The namenode is already a serious bottleneck for meta-data updates. If you
allow some of the block map or meta-data to page out to disk, then the
bottleneck is going to get much worse.
The only way to avoid this is to make the data much more cacheable and to
have a viable cache coherency strategy. Cache coherency at the meta-data
level is difficult. Cache coherency at the block level is also difficult
(but not as difficult) because many blocks get moved for balance purposes.

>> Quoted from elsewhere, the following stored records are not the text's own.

theorem State.deliverData_keeps {r₀ s : State} (h0 : Keeps r₀ s) (p : Nat) (f : Flit) :
    Keeps r₀ (State.deliverData s p f) := by
  unfold State.deliverData
  extract_lets
  repeat' first
    | with_reducible assumption | with_reducible apply State.count_keeps | with_reducible apply State.setPort_keeps
       | with_reducible refine keeps_foldl _ ?_ _ _ ?_ | with_reducible intro _

theorem State.sendFlit_keeps {r₀ s : State} (h0 : Keeps r₀ s) (p : Nat) (pt : Port) (ftype : BitVec 4) (numbered : Bool) (starts : BitVec 15) (slots : List (List Byte)) :
    Keeps r₀ (State.sendFlit s p pt ftype numbered starts slots) := by
  unfold State.sendFlit
  extract_lets
  repeat' first
    | with_reducible assumption | with_reducible apply State.emitFlit_keeps | with_reducible apply State.setPort_keeps

theorem State.sendIdle_keeps {r₀ s : State} (h0 : Keeps r₀ s) (p : Nat) (pt : Port) :
    Keeps r₀ (State.sendIdle s p pt) := State.count_keeps (State.sendFlit_keeps h0 _ _ _ _ _ _) _ _ _ _

theorem State.resend_keeps {r₀ s : State} (h0 : Keeps r₀ s) (p : Nat) :
    Keeps r₀ (State.resend s p) := by
  unfold State.resend
  extract_lets
  repeat' first
    | with_reducible assumption | with_reducible apply State.count_keeps | with_reducible apply State.emitFlit_keeps
      | with_reducible apply State.odAdd_keeps | with_reducible apply State.sendIdle_keeps
      | with_reducible apply State.setPort_keeps | with_reducible refine keeps_ite ?_ ?_
      | with_reducible refine keeps_foldl _ ?_ _ _ ?_ | dsimp only | with_reducible intro _

theorem State.nakReceived_keeps {r₀ s : State} (h0 : Keeps r₀ s) (p : Nat) :
    Keeps r₀ (State.nakReceived s p) := by
  unfold State.nakReceived
  extract_lets
  repeat' first
    | with_reducible assumption | with_reducible apply State.portLeave_keeps | with_reducible apply State.resend_keeps
       | with_reducible apply State.setPort_keeps | with_reducible refine keeps_ite ?_ ?_

theorem State.acceptFlit_keeps {r₀ s : State} (h0 : Keeps r₀ s) (p : Nat) (f : Flit) :
    Keeps r₀ (State.acceptFlit s p f) := by
  unfold State.acceptFlit
  extract_lets
  repeat' first
    | with_reducible assumption | with_reducible apply State.deliverData_keeps | with_reducible apply State.odAdd_keeps
       | with_reducible apply State.setPort_keeps | with_reducible refine keeps_ite ?_ ?_

theorem execFlitReceived_keeps {r₀ s : State} (h0 : Keeps r₀ s) (port : Nat) (flit : List (BitVec 8)) :
    OutKeeps r₀ (execFlitReceived port flit s) := by
  unfold execFlitReceived
  refine withRoom_keeps h0 _ ?_
  extract_lets
  repeat' first
    | with_reducible assumption | with_reducible apply State.acceptFlit_keeps | with_reducible apply State.nakReceived_keeps
       | with_reducible apply State.setPort_keeps | with_reducible refine keeps_ite ?_ ?_ | with_reducible refine out_next ?_
       | split
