-- ==== Sys2Proof/Laws/KeepsStep.lean ====
section
/-! SUPPORT. What every command and every step keeps. -/

namespace Sys2Proof.Machine

open Sys2Proof
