-- ==== Sys2Proof/Tests/Slice0.lean ====
section
/-!
SUPPORT. Tests: an ill-formed term for each check of WellFormed; small results worked out by hand from the spec; and for
the statements that have hypotheses concrete states and operands that meet them (`witness_…`).
-/

namespace Sys2Proof.Tests

open Sys2Proof Sys2Proof.Machine

-- One theorem after another: side by side they take more threads than the check's memory allows.
set_option Elab.async false

/-! ### What a well-formed command may name -/

/-- A READ of 8 bytes from the neighbour at (1, 0). -/
def pkt : Packet :=
  { key := 7, addr := 0x1000, job := 5, tag := 3, srcMaster := 0x20, tc := 2, priv := 2, len := 8, waypoint := 0, wpValid := false
    detour := false, vc := 0, src := 1, dst := 0, mcCount := 0, mcDir := false, mcAxis := false, status := 0, detail := 0
    op := 0x01, pmask := 0, payload := [] }

/-- A frame of a client: the header by the positions of its fields, with LENGTH in bits [79:64]. -/
def theost (ftype seq index : Nat) (flags : Nat := 0) (xfer : Nat := 0) (payload : List Byte := []) (version : Nat := 1) :
    TheostFrame :=
  { srcMac := 0x0A, broadcast := false, etherType := 0x88B5
    header := BitVec.ofNat 128 (version + ftype * 2 ^ 8 + seq * 2 ^ 16 + index * 2 ^ 32 + 1 * 2 ^ 48 + payload.length * 2 ^ 64 +
      flags * 2 ^ 80 + xfer * 2 ^ 96)
    body := payload }

/-- A read request of DEVICE_STATE from a client. -/
def frame : TheostFrame := theost 0x01 9 0x1001

/-- A mailbox read of DEVICE_STATE. -/
def request : MailboxReq := { op := 0, index := 0x1001, sub := 0x01, seq := 1, length := 0, bufAddr := 0, value := [] }

/-- R6, R175: 128 cores of 16 group slots. -/
theorem test_wf_group : (Instr.intAdd ⟨127, 15⟩ 0).wf ∧ ¬(Instr.intAdd ⟨128, 0⟩ 0).wf ∧ ¬(Instr.intAdd ⟨0, 16⟩ 0).wf ∧
    ¬(Instr.cbarRelease 128).wf := by decide

/-- R152, R134: 24 tokens and 4 arrays. -/
theorem test_wf_token_array : (Instr.mxMmaStart 0 23).wf ∧ ¬(Instr.mxMmaStart 0 24).wf ∧ ¬(Instr.arrayWake 0 4).wf := by decide

/-- R262: at most 256 bytes of payload, and four ports. -/
theorem test_wf_packet : (Instr.pktRead 3 pkt).wf ∧ ¬(Instr.pktRead 4 pkt).wf ∧
    ¬(Instr.pktRead 0 { pkt with payload := List.replicate 257 0 }).wf := by decide +kernel

/-- R54, R50: the longest frame and the longest mailbox value. -/
theorem test_wf_frame : (Instr.readReq frame).wf ∧ ¬(Instr.readReq { frame with body := List.replicate 1481 0 }).wf ∧
    ¬(Instr.mailboxRequest 8 request).wf ∧
    ¬(Instr.mailboxRequest 0 { request with value := List.replicate 4033 0 }).wf := by decide +kernel

/-- R42, R50: eight mailboxes, and paths of cores that there are. -/
theorem test_wf_path : (Instr.drain (.mailbox 7)).wf ∧ ¬(Instr.drain (.mailbox 8)).wf ∧ ¬(Instr.drain (.core 128 0)).wf ∧
    ¬(Instr.drain (.core 0 16)).wf := by decide

/-- R68, R239, R309, R368, R59, R101: rings, Lighters, contexts, handoff and cyclic channels, numerics slots, clusters. -/
theorem test_wf_numbers : ¬(Instr.tailLineWrite 64 0).wf ∧ ¬(Instr.cqHeadWrite 64 0).wf ∧ ¬(Instr.copyStart 16).wf ∧
    ¬(Instr.epochSwitch 16).wf ∧ ¬(Instr.sendChunk 16).wf ∧ ¬(Instr.cyclic 8).wf ∧ ¬(Instr.ledgerCold .direct 16).wf ∧
    ¬(Instr.coreRetire .direct 8 0).wf ∧ ¬(Instr.cqEnable .direct 64 1).wf ∧ ¬(Instr.ringEnable .direct 64 1).wf := by decide

/-- R236, R232, R237, R438: the units, stacks, registers and cores that an error or an access names. -/
theorem test_wf_units : ¬(Instr.scrubRead (.localMem 128)).wf ∧ ¬(Instr.scrubRead (.clusterBuffer 8)).wf ∧
    ¬(Instr.fatalError (.hbmReadParity 8 0 1 true)).wf ∧ ¬(Instr.fatalError (.icacheParity 128)).wf ∧
    ¬(Instr.fatalError (.registerWord 0 0 32 0 true)).wf ∧ ¬(Instr.fatalError (.registerWord 0 0 0 128 true)).wf ∧
    ¬(Instr.jtagInstruction (.haltCore 128)).wf ∧ ¬(Instr.jtagInstruction (.read (.v 0 0 0 256))).wf ∧
    ¬(Instr.jtagInstruction (.write (.weightTag 0 32) 0)).wf ∧ (Instr.jtagInstruction (.write (.accumulator 127 81919) 0)).wf := by decide

/-- R242, R246, R406, R418, R462: lanes, flits, rails and counter sets. -/
theorem test_wf_lanes : (Instr.laneBad 0 39).wf ∧ ¬(Instr.laneBad 2 24).wf ∧ ¬(Instr.flitReceived 0 []).wf ∧
    ¬(Instr.groupRecover 0 5).wf ∧ ¬(Instr.railUndervoltage 9).wf ∧ ¬(Instr.pmbusTelemetry []).wf ∧
    ¬(Instr.psel .direct 0x3180 0 0).wf ∧ ¬(Instr.psel .direct 0x3100 8 0).wf ∧ ¬(Instr.bar2Access true ⟨.bar2, 0⟩ 8 []).wf := by decide

/-- No row of the table has an encoding. -/
theorem test_no_encoding : decodeTableWord 64 0x0001 = none := rfl
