-- ==== Sys2Proof/Machine/Flags.lean ====
section
/-! DEFINITION. What the balls of a frame show: strike, spare, completeness, ranges, split flags and marks. -/
namespace Sys2Proof.Machine

/-- Ball 1 of count 10 that is not a foul (R110). -/
def isStrike (b : BallRecord) : Bool := b.count = 10 && !b.foul

def isFinal (b : BallRecord) : Bool := b.state = .final

/-- Frame 10 earns a ball 3: ball 1 is a strike, or the counts of balls 1 and 2 sum to 10 (R111). -/
def earnsThird (b1 b2 : BallRecord) : Bool := isStrike b1 || b1.count + b2.count = 10

/-- Whether the balls make up all that a frame is due (R94). -/
def ballsComplete (number : Nat) (balls : List BallRecord) : Bool :=
  match balls with
  | [] => false
  | [b1] => number < 10 && isStrike b1
  | b1 :: b2 :: rest => if number < 10 then true else !earnsThird b1 b2 || !rest.isEmpty

/-- A frame is complete when it is missed, or when its FINAL balls are those it is due (R94). -/
def frameComplete (f : FrameRecord) : Bool := f.missed || ballsComplete f.number (f.balls.filter isFinal)

/-- Every ball within the range of its position (R110, R111). -/
def rangesOk (number : Nat) (balls : List BallRecord) : Bool :=
  match balls with
  | [] => true
  | [b1] => b1.count ≤ 10
  | [b1, b2] =>
    b1.count ≤ 10 &&
      (if number < 10 then !isStrike b1 && b1.count + b2.count ≤ 10
       else b2.count ≤ 10 && (isStrike b1 || b1.count + b2.count ≤ 10))
  | [b1, b2, b3] =>
    decide (number = 10) && b1.count ≤ 10 && b2.count ≤ 10 && earnsThird b1 b2 && b3.count ≤ 10 &&
      (if isStrike b1 then b2.count = 10 || b2.count + b3.count ≤ 10 else b1.count + b2.count ≤ 10)
  | _ => false

/-- The shape of a frame (R136): in frames 1 to 9 whether ball 1 is a strike, in frame 10 whether it earns a ball 3. -/
def frameShape (number : Nat) (balls : List BallRecord) : Bool :=
  match balls with
  | b1 :: b2 :: _ => if number < 10 then isStrike b1 else earnsThird b1 b2
  | [b1] => isStrike b1
  | [] => false

/-- A standing set makes a split: pin 1 is down, at least two pins stand, and they are not connected (R37). -/
def splitSet (standing : Pins) : Bool :=
  !hasPin standing 0 && 2 ≤ pinCount standing && !connected standing

/-- R37, from the binding of a ball in the making: ball 1 of frames 1 to 9, or a ball of frame 10 at a full rack. -/
def splitEligible (b : Binding) : Bool :=
  match b.frame with
  | none => false
  | some f => if f < 10 then b.ball = some 1 else b.fullRack

/-- R120: the standing set of a ball, taken as absent when it does not agree with the count; without a pins-up set it agrees
only for a foul of count 0 (log 42). -/
def agreedStanding (b : BallRecord) : Option Pins :=
  match b.standing with
  | none => none
  | some s =>
    let byCount := match b.pinsUp with
      | some u => decide (b.count + pinCount s = pinCount u)
      | none => false
    if byCount || (b.foul && b.count = 0) then some s else none

/-- R120: the split flag the Score Engine derives from a ball's record at ball position `pos` of frame `number`. -/
def derivedSplit (number pos : Nat) (b : BallRecord) : Bool :=
  let eligible := if number < 10 then decide (pos = 1) else decide (b.pinsUp = some allPins)
  match agreedStanding b with
  | some s => eligible && !b.foul && splitSet s
  | none => false

/-- The symbol of ball `pos` of a frame (R121), the first case that applies. -/
def markSymbol (number pos : Nat) (balls : List BallRecord) (b : BallRecord) : MarkSymbol :=
  let b1 := balls[0]?.getD b
  let b2 := balls[1]?.getD b
  let strike1 := isStrike b1
  if b.foul then .foul
  else if pos = 1 && b.count = 10 then .strike
  else if pos = 2 && (number < 10 || !strike1) && b1.count + b.count = 10 then .spare
  else if pos = 2 && number = 10 && strike1 && b.count = 10 then .strike
  else if pos = 3 && b.count = 10 && (b2.count = 10 || (!strike1 && b1.count + b2.count = 10)) then .strike
  else if pos = 3 && strike1 && b2.count < 10 && b2.count + b.count = 10 then .spare
  else if b.count = 0 then .miss
  else .pins b.count

/-- The mark of ball `pos` of a frame: its symbol and split indicator (R121). -/
def markOf (number pos : Nat) (balls : List BallRecord) (b : BallRecord) : Mark :=
  { symbol := markSymbol number pos balls b, split := b.split }

end Sys2Proof.Machine
end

The MapR approach is a useful counter-example here since the architecture
was specifically designed so that the only centralized data could be cached
indefinitely because coherency can be checked on access. This dramatically
increases the distribution of the location information which in turn makes
the centralized copy much smaller and more pageable. The virtuous cycle
continues by making the distributed resources read/write so that meta-data
needn't be centralized.
It is very hard for me to understand how to evolutionarily migrate the
current HDFS architecture to something that admits paging of data to disk.
The problem is that there are logical circularities with the current
approach that force either the current design or a major rebuild from the
On Mon, Sep 5, 2011 at 9:29 AM, Sesha Kumar <[EMAIL PROTECTED]> wrote:
> 1. Namenode stores blockmaps for all the blocks in its main memory. This
> can be used to keep an up-to-date snapshot of total filesystem. But what i
> feel is this blockmap is not a constant data and hence storing it in main
> memory all the time can be avoided in order to save main memory space. On a
> request for a file from the client the blockmap details can be fetched.